Radeon HD 4870 X2 and Crossfire review
Posted by Hilbert Hagedoorn on: 08/11/2008 01:00 PM [ 0 comment(s) ]
The X2 cards that are being released today will be available in many configurations. Board-partners are free in their choices, so you'll see X2 based cards with 4850 specific GDDR3 memory configurations and 4870 cards with a number of GDDR5 memory configurations. Example: you will see cards with 1GB, 2GB maybe even 4GB memory. You also need to be aware of that when purchasing the product that the memory will be cloned. If you purchase a 1 GB card, each GPU will get 512MB memory to work in. So in essence you have 512MB framebuffer with a 1 GB product. Very important.
We've tested reference based samples, meaning the 2 GB cards. But to understand the Radeon HD 4850/4870 X2 graphics card, you must learn a little more about the GPUs that are empowering the product; and what do you know ... you already know it under the name Radeon HD 4850/4870, yet was developed under the codename RV770.
Chipset tech chatter -- the RV770
The minute AMD launched it's RV770 chip (Radeon HD 4850/4870), AMD effective doubled up performance over the last-gen product especially for you at a very acceptable price level. Quite an achievement. But to understand the X2 products, we need to talk a little about the GPU and the differences between the two models that where released (4850/4870), the RV770 based chipset.
The RV770 chip is built upon a 55-nm fabrication process. AMD put nearly a billion transistors into that GPU.
The chip exactly is 16 mm wide and high. Ironically for AMD that still is quite large, (for a 55nm product). The number of transistors for a midrange chip like this is extreme and typically it's best to directly relate that to the number of shader processors to get a better understanding.
The Radeon 4850/4870 have 800 scalar sub-processors (320 on the HD 3800 series) and now have a significant forty texture units (was 16 in last-gen architecture). The stream/compute/shader processors (can we please just name them all shader processors?) definitely had a good number of changes; if you are into this geek talk, you'll spot 10 SIMD clusters each carrying 80 32-bit Shader processors (this accumulates to 800 ). If I remember correctly, one SIMD unit can handle double precision.

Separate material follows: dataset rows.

/-! ### A core -/

/-- One core: its control core, its per-core units, its kernel engine, its clusters and its Cistern. `remoteQ` holds the remote atomics that
have reached it, `heldRemotes` its own that wait for an earlier one of their party (R265, R294). -/
structure CoreSt where
  pc : DWord
  g : Bank 5 DWord
  shadowG : Bank 3 DWord
  running : Option Addr
  wid : DWord
  widths : DWord
  widthsOf : Option (PartId × Addr)
  sys : Bool
  skip : Bool
  idle : Bool
  skipArmed : Bool
  tvec : DWord
  tepc : DWord
  tcause : DWord
  tval : DWord
  tval2 : DWord
  tscratch : DWord
  trec : DWord
  ksnap : DWord
  pending : List Trap
  halt : Option (BitVec 2)
  uvec : DWord
  uepc : DWord
  ucause : DWord
  ustat : DWord
  uie : Bool
  inHandler : Bool
  ovf : Bool
  notifs : List Notif
  kcycle : Nat
  freeze : Nat
  kstat : DWord
  kstat2 : DWord
  cerr : DWord
  kb : Bank 2 DWord
  discidx : Byte
  hold : Option (BitVec 6)
  holdSys : Option (BitVec 6)
  stale : List StaleWord
  hostHold : Option HostLoad
  txns : List OpenTxn
  groupSeq : Bank 4 (BitVec 32)
  txnSeq : Bank 4 (BitVec 32)
  monitors : List Monitor
  sweep : List Monitor
  comparators : Bank 3 (DWord × DWord)
  tlb : List TlbEntry
  engTlb : List TlbEntry
  bound : Option Binding
  swapHalted : Bool
  sem : Bank 8 (BitVec 16)
  shapes : Bank 5 (Option Shape)
  handles : Bank 6 (Option Alloc)
  table : List Cmd
  cistern : Memory
  cisPoison : List Nat
  remoteQ : List RemoteAtomic
  heldRemotes : List RemoteAtomic
  store : List (BitVec 12 × KImage)
  storePending : List (BitVec 12 × KImage)
  mergeImages : List MergeImage
  eng : Engine
  clusters : Bank 4 Cluster
  deriving DecidableEq, Repr

/-! ### Teams, launches, partitions -/

/-- A live task of a team: its record, its share (R256), the register that the value it waits for goes to, and, while it
merges into its parent, the view and the block or row at which its merge goes on, the receiving blocks that its merge
poisoned itself, and whether it is held on POOL (R219, R223, R224, R276); the pool slots of its private copies until its merge is
complete, each with the team position whose Cistern it lies in and its pool (R217, R218); whether its share's counter has counted it as
ended (R225, R256). -/
structure TaskInfo where
  task : Addr
  pos : Nat
  dest : BitVec 5
  view : Nat
  unit : Nat
  spoilt : List DWord
  held : Bool
  slots : List (Nat × BitVec 6 × Nat)
  counted : Bool
  deriving DecidableEq, Repr

/-- Where a saved context lies (R371). -/
inductive SavePlace where
  | shadow (die : DieId)
  | slot (n : Nat)
  deriving DecidableEq, Repr

/-- A saved core context (R371). -/
structure Context where
  pos : Nat
  oldCore : CoreId
  place : SavePlace
  bytes : Nat
  core : CoreSt
  deriving DecidableEq, Repr

/-- An admitted team (R203, R250, R251); `joined` when it was admitted into the period that runs (R252). -/
structure Team where
  part : PartId
  launch : Addr
  index : BitVec 32
  prio : BitVec 4
  age : Nat
  size : Nat
  bound : List CoreId
  everBound : Bool
  running : Bool
  halted : Bool
  inPeriod : Bool
  joined : Bool
  hadQuantum : Bool
  ready : List Addr
  tasks : List TaskInfo
  dies : List DieId
  saved : List Context
  deriving DecidableEq, Repr

/-- An admitted launch with its completion-tree records (R256, R257): indices into the partition's area. -/
structure Admitted where
  part : PartId
  launch : Addr
  header : Nat
  positions : List Nat
  teams : Nat
  cores : Nat
  deriving DecidableEq, Repr

/-- A transactional write at its target (R414): the `nth` of its member to this target. -/
structure Staged where
  name : TxnName
  member : Nat
  target : Nat
  nth : Nat
  addr : DWord
  size : BitVec 2
  data : DWord
  deriving DecidableEq, Repr

/-- What a partition knows of a transaction (R410, R413, R414). At the coordinator's: the votes, each with the number of writes its
member sent, the writes acknowledged, and the members whose targets have applied or discarded. At every one: what dooms it, its
decision and that decision's place among those that reached the partition, the writes taken here (member and target), and the paths
and links that have carried it. A write counts as acknowledged once: by its member, its target and its place among that member's there. -/
structure TxnSt where
  name : TxnName
  votes : List (Nat × Nat)
  acked : List (Nat × Nat × Nat)
  doom : Option Byte
  decision : Option Bool
  order : Nat
  taken : List (Nat × Nat)
  done : List Nat
  finished : Bool
  paths : List (BitVec 16 × BitVec 4)
  links : List Link
  deriving DecidableEq, Repr

/-- A write of the device itself that waits for a frame (R276): bytes at a virtual address, in a live record or not, or the add to the
completion counter at an address, with its launch (R256). -/
inductive HeldWrite where
  | bytes (va : Nat) (bs : List Byte) (live : Bool)
  | count (va : Nat) (launch : Addr)
  deriving DecidableEq, Repr

/-- The registers of one partition (R248, R253, R257, R273, R356, R400) with its launch queues and staging area; `begun` and
`joined` count the teams that its swap period began with and those admitted into it since (R252), `decided` the decisions that
have reached it (R414), `held` the device's own writes that wait for a frame, oldest first (R276). -/
structure PartSt where
  ptroot : DWord
  rtbase : DWord
  pool : DWord
  snapStatus : DWord
  pctl : DWord
  quantum : DWord
  ctbase : DWord
  ctsize : DWord
  swapbase : DWord
  swapslots : DWord
  cgroup : DWord
  xstage : DWord
  xlimit : DWord
  xtimeout : DWord
  begun : Nat
  joined : Nat
  queues : Bank 4 (List Addr)
  ctUsed : List Nat
  incoming : List Staged
  staging : List Staged
  txns : List TxnSt
  decided : Nat
  held : List HeldWrite
  deriving DecidableEq, Repr

/-! ### Dies, links, fabric, host -/

/-- A request of another die that waits at a Wellhead for a calendar slot (R279, R397): its block of the die, and its flit. -/
structure WellReq where
  block : Nat
  write : Bool
  flit : Flit
  deriving DecidableEq, Repr

/-- The registers and background state of one die (R283, R388 to R390, R400). -/
structure DieSt where
  refctl : DWord
  refX : Bank 7 Word
  owed : List (BitVec 7)
  telbase : DWord
  telhead : DWord
  scrub : DWord
  scrubRead : Nat
  scrubFixed : Nat
  scrubBad : Nat
  scrubPeriod : Nat
  guardband : Int
  pcap : DWord
  queue : List WellReq
  ports : List (BitVec 20 × BitVec 512 × Bool)
  deriving DecidableEq, Repr

/-- What a flit is to the sequence of its path: one of the numbered flits, an acknowledge or a replay request, whose sequence is that of the
flit it answers, or a marker, whose sequence is that of the flit before it (R396). -/
inductive FlitKind where
  | data | answer | marker
  deriving DecidableEq, Repr

/-- A flit that has failed its CRC and has not been taken since: its sequence, its class, its kind, and its place among those that have
failed (R302, R385). -/
structure FailedFlit where
  seq : BitVec 24
  cls : BitVec 4
  kind : FlitKind
  since : Nat
  deriving DecidableEq, Repr

/-- One link: the sender's next sequence number and replay buffer; the last sequence received; the flits that have failed and how
many replays have failed; replays since the last report; the markers it holds; the acknowledges and replay requests sent on it, oldest
first (R385, R395, R396, R402). -/
structure LinkSt where
  link : Link
  nextSeq : BitVec 24
  received : BitVec 24
  buffer : List Flit
  failing : List FailedFlit
  fails : Nat
  retired : Bool
  replays : Nat
  markers : List Flit
  answers : List Flit
  deriving DecidableEq, Repr

/-- One path to a peer device (R401): each unacknowledged packet with the retransmissions it has had. -/
structure PathSt where
  peer : BitVec 16
  path : BitVec 4
  nextSeq : BitVec 32
  got : List (BitVec 32)
  unacked : List (Packet × Nat)
  replays : Nat
  retired : Bool
  deriving DecidableEq, Repr

/-- A collective in progress (R407, R409): the contributions read so far, by rank. -/
structure CollSt where
  part : PartId
  group : BitVec 4
  seq : BitVec 32
  op : BitVec 4
  comb : BitVec 4
  n : Nat
  esize : Nat
  members : Nat
  given : List (Nat × List (Byte × Bool))
  mismatch : Bool
  unreachable : Bool
  deriving DecidableEq, Repr

/-- What the device sends to the host: a store to host memory, a read request, an answer to a host read or its failure, an interrupt, the
loader's report to the party that asked for a load (R432). -/
inductive HostMsg where
  | store (pa : Nat) (bytes : List Byte)
  | readRequest (who : HostReader) (pa : Nat) (len : Nat)
  | readAnswer (off : DWord) (bytes : List Byte) (failed : Bool)
  | interrupt (bit : Nat)
  | loadFailed (part : PartId) (object : Addr)
  deriving DecidableEq, Repr

/-- The Host Link's registers (R416, R418), the recovery state (R421), and the flash (R420): none is the image written at
manufacture. -/
structure HostSt where
  dstat : Bank 4 DWord
  istat : DWord
  ien : DWord
  rctl : DWord
  attest : DWord
  nonce : BitVec 256
  report : List Byte
  sig : List Byte
  recovery : Bool
  recBuf : Memory
  flash : Option (List Byte)
  hwin : Bank 4 DWord
  devid : DWord
  fabtab : DWord
  out : List HostMsg
  deriving DecidableEq, Repr

/-! ### Turns -/

/-- Who moves next: a control core executes its next instruction, an event of the device happens, a TLB takes or drops an
entry (R273). The turns are the model's own (log 1). -/
inductive Turn where
  | control (c : CoreId)
  | event (i : Instr)
  | tlbFill (c : CoreId) (engine : Bool) (va : Addr)
  | tlbDrop (c : CoreId) (engine : Bool) (n : Nat)
  deriving DecidableEq, Repr

/-- The whole device. `agenda`, `tick` and `active` are the model's own (log 1, log 2): the turns to come, the counter of
free values, and the core whose turn it is; `resets` counts the device's resets, on which its epochs depend (R278). `tags`, `poison`
and `sizes` are the side-bands of memory blocks (R282),
`meshMsgs` the remote atomics between dies, `cycle` the one clock of R2 that csr.cycle shows. -/
structure State where
  mem : Memory
  tags : List Nat
  poison : List Nat
  sizes : List (Nat × BitVec 2)
  cores : Bank 7 CoreSt
  parts : Bank 4 PartSt
  pmaps : Bank 5 DWord
  dies : Bank 2 DieSt
  teams : List Team
  launches : List Admitted
  links : List LinkSt
  meshMsgs : List RemoteAtomic
  paths : List PathSt
  fabOut : List Packet
  colls : List CollSt
  host : HostSt
  cycle : Nat
  resets : Nat
  agenda : List Turn
  tick : Nat
  active : CoreId
  deriving DecidableEq, Repr

/-- Why a step stops. -/
inductive Fault where
  /-- Raised by no meaning: the spec gives every instruction and event an effect or a trap, and the model takes it. Safe. -/
  | unreachable
  deriving DecidableEq, Repr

Much like we recently noticed in NVIDIA's GTX 200 architecture, the 80 scalar stream processors per unit per SIMD unit have 16KB of local data cache/buffer that is shared among the shader processors. Next to the hefty shader processor increase you probably already noticed the massive amount of texture units. In the last generation product we noticed 16 units, the 4800 series has 40 units.
When you do some quick math, that's 2.5x the number of shader processors over the last-gen product, and 2.5x the number of texture units.
Since the GPU has 800 shader processors it can produce the raw power of 1000 to 1200 GFlops in simple precision. It's a bit lame and inaccurate to do but ... divide the number of ATI's scalar shader processors with the number 5 and you'll roughly equal the performance to NVIDIA's stream processor, you could (in an abstract way) say that the 4800 series have 160 Shader units, if that helps you compare it towards NVIDIA's scaling. There's nothing scientific or objective about that explanation.
The number of transistors for a product priced like this is quite excessive and typically it's best to directly relate that to the number of shader processors to get a better understanding.
A Radeon HD 4850 X2 or 4870 X2 (R700) has two of the aforementioned RV770 cores embedded onto the PCB each with it's own assigned framebuffer (memory). The two GPUs are bridged with the help of a PCI Express chip, generation two. It offers plenty of bandwidth and accumulates up to 10 GB/sec inter GPU bandwidth and then another 10 GB/sec connection to your PCIe slot. For future purposes AMD also incorporated another interconnect. It's called Sideport and in theory could allow for yet another accumulated 10 GB/s (5GB from GPU + 5GB to GPU) data connection. Currently it's not used or needed at all. That Sideport therefore is disabled at software level.
Memory then. The 4850 X2 will have GDDR3 memory. The 4870 X2 will get GDDR5 memory. Despite some peculiar rumors on the web, on both configurations the memory is still cloned. Meaning, if you have a 2GB 4870 X2 card, each GPU has 1 GB memory available. The same rule applies to the memory bus.
AIBs will definitely stick 512-bit memory bus on the box, where in fact it'll be 2x 256-bit.
One of the two RV770 cores utilized on the R700 product.